Buyurun size Türkiye gündemi…Buyurun size Türkiye’nin özeti…
Medeniyet Olayı Patladı, Fena Yenildiniz, Hoca | Ümit Kıvanç | Riyatabirleri
Önce manzarayı oluşturan olgular:
• Halihazırda bu ülkede iktidarı ele geçirmiş kadro, girdiği kirli yoldan dönmesine elverecek fırsatları kaçırdı. Zaten istemedi, niyeti yoktu, falan, bunlar önemli değil artık. Eşik geçildi.
• Bu iktidara en azından son dört-beş yılda elebaşılık etmiş insanlar herhangi bir iktidar değişiminde mutlaka yargılanacak. Çünkü büyük suçlar işlediler ve öyle görünüyor ki, daha da işleyecekler.
• Bugünkü muktedirlerin yargılanması için öyle devrim niteliğindeki dönüşümler de gerekmeyecek. Baskısı sömürüsü hilesi olağan standartlarda bir merkez sağ iktidar bile bugünün pisliğini temizlemeden iş göremeyecek.
• Recep Tayyip Erdoğan'ın ustalıkla, kendine yakın herkesi, suç ortağı kılarak soktuğu yörünge, sabit bir yörünge değil. Çekimine kapılıp etrafında döndüğü o şey, mutlak iktidar mıdır, hırsın özü müdür, artık her neyse ona her turda giderek yaklaşan, sonu kaçınılmaz çarpışmaya, infilaka götüren bir yörünge.

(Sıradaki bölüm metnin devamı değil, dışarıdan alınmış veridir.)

/-- The blocks of an ingress operation (13 R339). -/
def ingressBlocks (a : Sa) (parts : Nat × Nat × Nat × Nat) : Nat :=
  let (o, l, _, d) := parts
  if a.proto = 1 then
    if bitOf (a.b 2) 2 then let c := min (a.b 3) d; aeadBlocks (o + l + c) (d - c) else aeadBlocks (o + l + d) 0
  else aeadBlocks (if bitOf (a.b 2) 0 then 12 else 8) d

/-- The result of 13 R356. -/
def cowResult (status kind off len next flags : Nat) (sa : Option Nat) (num : Nat) : List Byte :=
  leBytes 1 status ++ leBytes 1 kind ++ leBytes 2 off ++ leBytes 2 len ++ leBytes 1 next ++ leBytes 1 flags ++
    leBytes 4 (sa.getD 0xFFFFFFFF) ++ leBytes 4 0 ++ leBytes 8 num ++ leBytes 8 0

/-- The error form of an operand timeout (05 R134, 13 R356). -/
def cowError : List Byte := [7] ++ List.replicate 31 0

/-- Whether Cowslip's stem crossbar port is isolated: every operation ends with status 7 (18 R480). -/
def cowShut (s : State) : Bool := s.isoPorts.contains 10

/-- An operation begun for a task (13 R347, R354), with the selector word of that moment (00 R15): its SA must not be stopped and its
number must pass the replay check, else it has a status at once and takes no block. -/
def cowBegin (p : Petal) (task order word : Nat) (sel : CowSel) (v : List VEnt) (f : List Byte) (s : State) : State :=
  let id := s.cow.nextId
  let o := { CowOp.fresh id p.val (.ingress task order) s.time with word := word }
  let op : CowOp := match sel with
    | .none => { o with status := 8, kind := 2 }
    | .status n k => { o with status := n, kind := k }
    | .sa i off =>
      match Tab.find s.cow.sas i with
      | none => { o with status := 4, off := off, kind := 2 }
      | some a =>
        let o := { o with sa := some i, num := frameNumber a f off, off := off, kind := if a.proto = 1 then 1 else 2 }
        if a.stopped then { o with status := 5 }
        else match protParts a v f off with
          | none => { o with status := 6 }
          | some parts => if replayed a o.num then { o with status := 3 } else { o with left := ingressBlocks a parts }
  let op := if cowShut s then { op with status := 7, left := 0 } else op
  s.updCow (fun c => { c with nextId := id + 1, ops := c.ops ++ [op] })

/-- The commit of a number at its SA (13 R354): false where the check fails at commit. -/
def saCommit (i n : Nat) (s : State) : State × Bool :=
  match Tab.find s.cow.sas i with
  | none => (s, false)
  | some a =>
    if replayed a n then (s, false)
    else
      let w := leNat (slice a.blk 20 4)
      let a := { a with pkts := a.pkts + 1 }
      let hard := leNat (slice a.blk 40 8)
      let soft := leNat (slice a.blk 32 8)
      let stop := hard ≠ 0 && hard ≤ a.pkts
      let softHit := soft ≠ 0 && soft ≤ a.pkts && !a.softDone
      let a' := if a.proto = 1 then { a with num := max a.num (n + 1 - w) }
        else { a with num := max a.num n, marks := (n :: a.marks).filter (fun m => max a.num n < m + w) }
      let a' := { a' with stopped := a.stopped || stop, softDone := a.softDone || softHit }
      let s := s.updCow (fun c => { c with sas := Tab.put c.sas i a' })
      let s := if softHit then raise 0x0B1 i none s else s
      let s := if stop && !a.stopped then raise 0x0B2 i none s else s
      (saView i s, true)

/-- The plaintext of secured data: bytes that Config leaves open, of the same length (DESIGN CHOICE, assumption 7); an SA without
confidentiality leaves the bytes as they are. -/
def plaintext (a : Sa) (n : Nat) (f : List Byte) (off len : Nat) : List Byte :=
  if a.proto = 1 && !bitOf (a.b 2) 2 then slice f off len
  else
    let c := if a.proto = 1 then min (a.b 3) len else 0
    slice f off c ++ slice (Config.cipher (a.keyBlk ++ leBytes 8 n) (slice f (off + c) (len - c))) 0 (len - c)

/-- Whether a frame's ICV verifies (13 R354; DESIGN CHOICE, assumption 7). -/
def icvGood (a : Sa) (n : Nat) (f : List Byte) (o : Nat) (parts : Nat × Nat × Nat × Nat) : Bool :=
  Config.icvOk (a.keyBlk ++ leBytes 8 n) (f.take (parts.2.2.1 + parts.2.2.2 + 16) ++ leBytes 2 o)

/-- The offset of the next-header field before the header at offset `o` of an IPv6 packet: from the field at `pos` and the header that
follows at `cur`, over its extension headers (13 R349, R357). -/
def nextField : Nat → List Byte → Nat → Nat → Nat → Nat
  | 0, _, pos, _, _ => pos
  | n + 1, f, pos, cur, o => if o ≤ cur then pos else nextField n f cur (cur + 8 * (bitsAt f (8 * cur + 8) 8 + 1)) o

/-- A verified frame as STRIP leaves it (13 R357): the frame without its FCS, the bytes fewer at its start, DATA_OFF and
DATA_LEN, the ESP next header. -/
def stripFrame (a : Sa) (v : List VEnt) (f : List Byte) (parts : Nat × Nat × Nat × Nat) (plain : List Byte) :
    List Byte × Nat × Nat × Nat × Nat :=
  let (o, l, d, n) := parts
  let pad := (plain.getD (n - 2) 0).toNat
  let next := (plain.getD (n - 1) 0).toNat
  let body := plain.take (n - 2 - pad)
  match a.proto with
  | 1 => (f.take o ++ plain ++ f.drop (d + n + 16), l, o, n, 0)
  | 2 =>
    match ((vecHdrs v).filter (fun h => h.off < o && h.level == 0 && h.ipv ≠ 0)).getLast? with
    | none => (f.take o ++ body ++ f.drop (d + n + 16), 16, o, body.length, next)
    | some h =>
      let g := f.take o ++ body ++ f.drop (d + n + 16)
      let tot := o + body.length
      let g := if h.ipv = 1 then
          let g := setBitsAt (setBitsAt g (8 * (h.off + 9)) 8 next) (8 * (h.off + 2)) 16 (tot - h.off)
          let g := setBitsAt g (8 * (h.off + 10)) 16 0
          setBitsAt g (8 * (h.off + 10)) 16 (0xFFFF - onesSum (slice g h.off h.len))
        else
          let g := setBitsAt g (8 * (h.off + 4)) 16 (tot - h.off - 40)
          setBitsAt g (8 * nextField 16 f (h.off + 6) (h.off + 40) o) 8 next
      (g, 16, o, body.length, next)
  | _ =>
    let ip := (((vecHdrs v).filter (fun h => h.off < o && h.level == 0 && h.ipv ≠ 0)).getLast?.map Hdr.off).getD 14
    let ver := bitsAt body 0 4
    let g := f.take ip ++ body ++ f.drop (d + n + 16)
    (setBitsAt g (8 * (ip - 2)) 16 (if ver = 6 then 0x86DD else 0x0800), o + 16 - ip, ip, body.length, next)

/-! ## Egress (13 R348, R355, R358) -/

/-- The binding of a queue (13 R348): the SA index of a valid entry. -/
def bindingOf (s : State) (g : Nat) : Option Nat :=
  let e := s.domNat 0x4C05 0 (4 * g) 4
  if bitOf e 31 then some (e % 65536) else none

/-- Whether a frame's outermost packet is IPv6 with an extension header, which ESP transport drops as malformed on egress (13 R349). -/
def ip6Ext (tp : List Nat) (f : List Byte) : Bool :=
  let e := afterTags tp f 16 14
  bitsAt f (8 * e) 4 == 6 && [0, 43, 44, 51, 60, 135, 139, 140].contains (bitsAt f (8 * (e + 6)) 8)

/-- The bytes that protection adds before and after a frame, at an offset, and the header they form (13 R349, R358). -/
def protectFrame (tp : List Nat) (a : Sa) (n : Nat) (f : List Byte) : List Byte × Nat :=
  let enc := fun (x : List Byte) => slice (Config.cipher (a.keyBlk ++ leBytes 8 n) x) 0 x.length
  let icv := fun (x : List Byte) => slice (Config.cipher (a.keyBlk ++ leBytes 8 n ++ [1]) x) 0 16
  if a.proto = 1 then
    let tags := min (a.b 4) ((afterTags tp f 16 14 - 14) / 4)
    let o := 12 + 4 * tags
    let conf := bitOf (a.b 2) 2
    let sc := bitOf (a.b 2) 4
    let es := bitOf (a.b 2) 5
    let data := f.drop o
    let sl := if data.length < 48 then data.length else 0
    let tci := b2n es * 64 + b2n sc * 32 + b2n conf * 12 + a.b 5
    let tag := beBytes 2 0x88E5 ++ [BitVec.ofNat 8 tci, BitVec.ofNat 8 sl] ++ beBytes 4 n ++ (if sc then slice a.blk 8 8 else [])
    let c := if conf then min (a.b 3) data.length else data.length
    let body := data.take c ++ enc (data.drop c)
    let out := f.take o ++ tag ++ body
    (out ++ icv out, tag.length)
  else
    let e := afterTags tp f 16 14
    let v6 := bitsAt f (8 * e) 4 = 6
    let ipl := if a.proto = 3 then 0 else if v6 then 40 else 4 * bitsAt f (8 * e + 4) 4
    let hdr := a.blk.drop 8 |>.take 4
    let inner := f.drop (e + ipl)
    let next := if a.proto = 3 then (if v6 then 41 else 4) else if v6 then bitsAt f (8 * (e + 6)) 8 else bitsAt f (8 * (e + 9)) 8
    let padN := (4 - (inner.length + 2) % 4) % 4
    let pads := (List.range padN).map (fun i => BitVec.ofNat 8 (i + 1))
    let plain := inner ++ pads ++ [BitVec.ofNat 8 padN, BitVec.ofNat 8 next]
    let esp := hdr ++ beBytes 4 n ++ beBytes 8 n ++ enc plain
    let tun := slice a.blk 80 (a.b 49)
    let ip := if a.proto = 3 then tun else slice f e ipl
    let tot := ip.length + esp.length + 16
    let ip6 := bitsAt ip 0 4 = 6
    let ip := if ip6 then
        let x := setBitsAt ip 32 16 (tot - 40)
        setBitsAt x 48 8 50
      else
        let x := setBitsAt (setBitsAt ip 16 16 tot) 72 8 50
        let x := setBitsAt x 80 16 0
        setBitsAt x 80 16 (0xFFFF - onesSum x)
    let eth := if a.proto = 3 then setBitsAt (f.take e) (8 * (e - 2)) 16 (if ip6 then 0x86DD else 0x0800) else f.take e
    (eth ++ ip ++ esp ++ icv esp, tun.length + 16)

/-! ## Jobs (13 R359) -/

/-- The owner of the slots of a job's submitter: its petal, or 4 for Golne. -/
def jobOwner (m : Nat) : Nat := match threadOf m with | some t => t.p.val | none => 4

/-- The blocks of a job (13 R339). -/
def jobBlocks (op len aad : Nat) : Nat :=
  if op ≤ 4 then aeadBlocks aad len
  else if op = 5 then 4 * ((len + 9 + 63) / 64)
  else if op = 6 then 8 * ((len + 17 + 127) / 128)
  else (len + 15) / 16

/-- A job queued (13 R359): refused where its queue is full. -/
def jobSubmit (m addr : Nat) (s : State) : Except Abort State :=
  let own := jobOwner m
  let isJob := fun (o : CowOp) => o.owner == own && (match o.srv with | .job _ _ => true | _ => false)
  let cap := if own = 4 then 64 else 256
  if minimalOn s then .error 0x08000022
  else if cap ≤ (s.cow.ops.filter isJob).length then .error 0x08000024
  else
    let d := s.memRead addr 64
    let n := fun off len => leNat (slice d off len)
    let op := n 0 1
    let bad := op = 0 || 8 < op || 1 < n 1 1 || n 2 2 ≠ 0 || 16777216 < n 24 4 || n 30 2 ≠ 0 || n 56 8 % 16 ≠ 0 ||
      (4 < op && n 4 4 ≠ 0) || (op = 8 && 52 < n 28 2)
    let id := s.cow.nextId
    let stop := bad || cowShut s
    let o := { CowOp.fresh id own (.job m addr) s.time with
      status := if bad then 4 else if stop then 7 else 0, left := if stop then 0 else max 1 (jobBlocks op (n 24 4) (n 28 2)) }
    .ok (s.updCow (fun c => { c with nextId := id + 1, ops := c.ops ++ [o] }))

/-- Whether a range lies in DRAM, general, and is not exported (13 R359). -/
def inGeneral (s : State) (a n : Nat) : Bool :=
  let ex := cxlExport s
  a + n ≤ 0xDC0000000 && !(n ≠ 0 && ex.2 ≠ 0 && a < ex.1 + ex.2 && ex.1 < a + n)

/-- The master ID of a Cowslip access: kind 5, the petal, the logical number of the lane (01 R34; 13 R359). -/
def cowMid (petal lane : Nat) : Nat := 0x5000 + petal % 4 * 256 + lane % 16

/-- A job's access that may not be made, reported as the request that the stem refuses (01 R37, R38; 13 R359). -/
def jobRefused (o : CowOp) (a : Nat) (wr : Bool) (s : State) : State :=
  accessEvent (cowMid o.petal o.ran) (a % 2 ^ 48) (checkAccess (cowMid o.petal o.ran) (a % 2 ^ 48) wr s) s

• Erdoğan, böyle bir yörünge üzerinde seyahatin ancak mutlak bir gerilim ve düşmanlık, dolayısıyla bir tür savaş ortamında sürdürülebileceğini ve mutlak bir sonu olduğunu iyi kavramış, bunun gereklerini çok iyi bilen bir lider.
• Toplumun keskin hatlarla ikiye bölünmesinden en çok kazançlı çıkacak özne o. Tek koşulla: halk çoğunluğunun ve silahların kendi tarafında bulunması.
Muktedir Erkekliğin Tecavüzcü Fıtratı | Oya Baydar | T24
Gencecik bahar dalı Özgecan ’ın vahşice katledilmesi cinnet sınırlarında gezinen toplumun pimini çekti. Bu son kadın cinayeti, artık katliama varan benzer cinayetlerin toplumun duyarlı kesimlerinde biriktirdiği öfkeyi, tepkiyi, korkuyu, çaresizliği bir patlama ile ortaya serdi. Her gelişmenin, her olayın siyasî husumetin, kamplaşmanın, cepheleşmenin aracı haline getirildiği bu sağlıksız, vicdansız ortamda, siyasî-ideolojik kavga şimdi Özgecan’ın acısı üzerinden sürdürülüyor.
Kadınlar ayakta, gençler ayakta, siyasiler sahnede; laik kesim meydanlarda, sokaklarda, medyada, kadın cinayetlerinin, tecavüzlerin, kadına şiddetin hesabını iktidardan soruyor.
İktidar, tuhaf ama anlaşılabilir bir savunma refleksiyle Özgecan’ın ailesinin etrafında pervane. Başbakan ve eşi ellerinde sihirli değnek varmışçasına, kadına şiddetin mutlaka sona erdirileceğini taahhüt ediyorlar. Erdoğan iki kızını Mersin’e göndermiş, kızlar babalarının konuya ne kadar önem verdiğini göstermek için iki lafı beceriksizce üst üste koyma telaşındalar. AKP’li kimi bakanlar, milletvekilleri, ama sadece onlar değil kısasa kısas zihniyetinin sokaktaki adamdan devletin en üst kademesine kadarki temsilcileri -fırsat bu fırsat- idam cezası getirilmeli ezberini tekrarlayarak toplumun hassas sinir uçlarına dokunup parsa toplama peşindeler. Özgecan’ın hunharca katledilmesi toplumdaki nefrete, bozulmaya, vicdansızlaşmaya ayna tutuyor. Ve bu ayna, kimi AKP destekçisi, iktidar yandaşı yazarların, siyasetçilerin, kimi adı ünü duyulmuş Müslüman muhafazakâr kişilerin, fetvacı derin hocaların karanlık yüzlerini yansıtıyor.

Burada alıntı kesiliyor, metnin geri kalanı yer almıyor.